In a first approach, we tested the separation limit of Amplicon_sorter, ONTbarcoder, and NGSpeciesID using our demultiplexed ONT sequence data set. Reads were selected with NanoFilt for a quality score of minimum 12 and demultiplexing was done with Minibar. Each barcode sample contained up to three genes (COI 700 bp, spacer 750 bp, and some a tandem repeat part of 2800 bp). Amplicon_sorter was able to sort the reads and build the consensus for each gene of which we had the complete Sanger sequence with an accuracy between 98.2% and 100% (Table 2). We also polished the Amplicon_sorter results with Medaka 1.4.3 for accuracy improvement. However, only 2 out of 10 consensus sequences, which had no perfect match with the Sanger reference, were improved by Medaka polishment. Despite the availability of only a short Sanger reference for the long tandem repeat, Amplicon_sorter was able to build an accurate consensus. ONTbarcoder and NGSpeciesID produced similar consensus sequences, although ONTbarcoder could not produce a consensus for BC111 and BC115 because of the low number of reads that passed the selection criteria of the program (Table 2) and the spacer sequences were cataloged as “remaining” sequences because there is no translation table approval for these noncoding amplicons in the program. ONTbarcoder had to be run several times with different expected fragment lengths to find the different genes. NGSpeciesID uses an extra polishing step with Medaka.

TABLE 2

Percent similarity of the Sanger reference sequence with consensus sequences generated by Amplicon_sorter, Amplicon_sorter polished with Medaka, ONTbarcoder, and NGSpeciesID

Barcode	Species and gene	Amplicon_sorter	Amplicon_sorter + Medaka	ONTbarcoder	NGSpeciesID
BC101	On. boudoti Spacer	99.8	99.8	99.8	99.7
BC102	On. forcipatus Spacer	100.0	100.0	100.0	99.8
BC103	O. cecilia Spacer	99.8	99.8	99.8	99.8
BC104	C. mzymtae Spacer	99.3	99.3	99.3	99.2
BC105	O. reductus Spacer	98.6	98.6	98.6	98.6
BC107	C. buchholzi COI	98.2	98.2	98.2	98.2
BC107	C. buchholzi Spacer	100.0	100.0	100.0	99.8
BC108	C. insignis COI	99.8	99.8	99.8	99.8
BC108	C. insignis Spacer	98.8	98.8	97.2	98.4
BC109	C. bidentata COI	100.0	100.0	100.0	100.0
BC110	C. amasina COI	100.0	100.0	100.0	100.0
BC111	G. schneiderii COI	99.8	100.0	95.2*	99.8
BC112	G. vulgatissimus COI	99.7	99.8	99.8	99.7
BC114	G. kinzelbachi COI	99.8	99.8	99.8	99.8
BC115	G. pulchellus COI	100.0	100.0	83.5*	96.8

Maximal similarities between consensus and Sanger reference per barcode are shaded (BC = barcode, On. = Onychogomphus, O. = Ophiogomphus, C. = Cordulegaster, G. = Gomphus, * = did not pass criteria in ONTbarcoder).

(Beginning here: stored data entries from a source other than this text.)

/-- An instruction whose answer is the Halted state has the frame of `Halts` (R101). -/
theorem halts_of_exec {i : Instr} {s : State} (h : exec i s = .next (enterHalted s)) : Halts i s :=
  ⟨_, h, rfl, fun _ => rfl, fun _ _ => rfl, rfl, rfl, rfl, rfl⟩

/-- Away from rd = x0 with offset 0, jal answers the link and the target. -/
theorem exec_jal (s : State) {rd : Reg} {off : BitVec 21} (h : ¬ (rd = 0 ∧ off = 0)) :
    exec (.jal rd off) s = linkAndJump rd (jumpTarget s off) s := by
  rw [← sext21_eq_zero] at h
  exact if_neg h

/-- With rd = x0 and offset 0, jal is the halt convention (R101; log 18). -/
theorem exec_jal_zero (s : State) : exec (.jal 0 0) s = .next (enterHalted s) :=
  show execJal 0 0 s = _ from if_pos ⟨rfl, sext21_eq_zero.2 rfl⟩

/-- Settles O22: link and target by the frame of a register write; the row without the halt word is jal's. -/
theorem jalResult : Obligations.JalResult :=
  ⟨fun s _ _ h => writes_of_exec (exec_jal s h), fun s => halts_of_exec (exec_jal_zero s), fun _ => row_jal⟩

/-! ### The halt word (R101) -/

/-- A Halted core without a fault or a mark has no step: it answers itself (R28; log 9). -/
theorem step_of_halted {s : State} (hrun : s.runState = .halted) (hfault : s.fault = none)
    (hmark : s.refusedMark = none) : step s = .next s := by
  have hno : canStep s = false := by simp [canStep, hrun]
  rw [step_noStep hno]
  simp [repeatTerminal, hfault, hmark]

/-- A Halted core without a fault stands for the outcome Halt (R34). -/
theorem stateOutcome_halted {s : State} (hrun : s.runState = .halted) (hfault : s.fault = none) :
    stateOutcome s = .halt := by
  simp [stateOutcome, hrun, hfault]

/-- The one word of the halt row (R101). -/
theorem decode_eq_halt_iff {w : Word} : decode w = .instr .halt ↔ w = 0x0000006F :=
  ⟨decode_halt_word, by rintro rfl; exact row_halt _ rfl⟩

/-- A step that fetches the halt word enters Halted, under every configuration. -/
theorem step_halt_word {s : State} (hc : MayStep s) (hw : fetch s = .ok 0x0000006F) :
    step s = .next (enterHalted (closeLoader s)) :=
  step_ran (mayStep_iff.1 hc) hw (dispatch_of_decode s.config (decode_eq_halt_iff.2 rfl))

/-- The one well-formed instruction that takes a core to Halted is halt: no other shape of answer changes the run
state. -/
theorem eq_halt_of_exec {i : Instr} {s t : State} (h : exec i s = .next t) (hi : i.wellFormed = true)
    (hs : s.runState = .running) (ht : t.runState = .halted) : i = .halt := by
  cases exec_next_shape h with
  | halted himp => exact himp hi
  | _ => simp [hs] at ht

/-- A step that leaves a Halted core fetched the halt word: neither a fetch fault nor an illegal word halts. -/
theorem fetch_of_step_halted {s t : State} (hc : MayStep s) (h : step s = .next t) (ht : t.runState = .halted) :
    fetch s = .ok 0x0000006F := by
  have hrun : s.runState = .running := hc.1
  cases step_next_shape h with
  | unchanged _ _ _ => simp [hrun] at ht
  | fetchFault _ _ => simp [hrun] at ht
  | illegal _ _ _ _ => simp at ht
  | ran _ w i hw hd he =>
    obtain rfl : i = .halt := eq_halt_of_exec he (dispatch_wellFormed hd) hrun ht
    exact hw.trans (congrArg _ (dispatch_halt_word hd))

/-- Settles O23: the halt word's step is `enterHalted`, after which there is no step, and no other shape of step ends
Halted. -/
theorem haltWordHalts : Obligations.HaltWordHalts := by
  refine ⟨fun _ => halts_of_exec rfl, fun _ => decode_eq_halt_iff, fun s hc hw => ?_,
    fun _ _ => fetch_of_step_halted⟩
  have hstep := step_halt_word hc hw
  obtain ⟨_, hfault, hmark⟩ := hc
  refine ⟨_, hstep, rfl, fun _ => rfl, fun _ _ => rfl, ?_, step_of_halted rfl hfault hmark⟩
  rw [hstep]
  exact stateOutcome_halted rfl hfault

Percent similarity of the Sanger reference sequence with consensus sequences generated by Amplicon_sorter, Amplicon_sorter polished with Medaka, ONTbarcoder, and NGSpeciesID Maximal similarities between consensus and Sanger reference per barcode are shaded (BC = barcode, On. = Onychogomphus, O. = Ophiogomphus, C. = Cordulegaster, G. = Gomphus, * = did not pass criteria in ONTbarcoder).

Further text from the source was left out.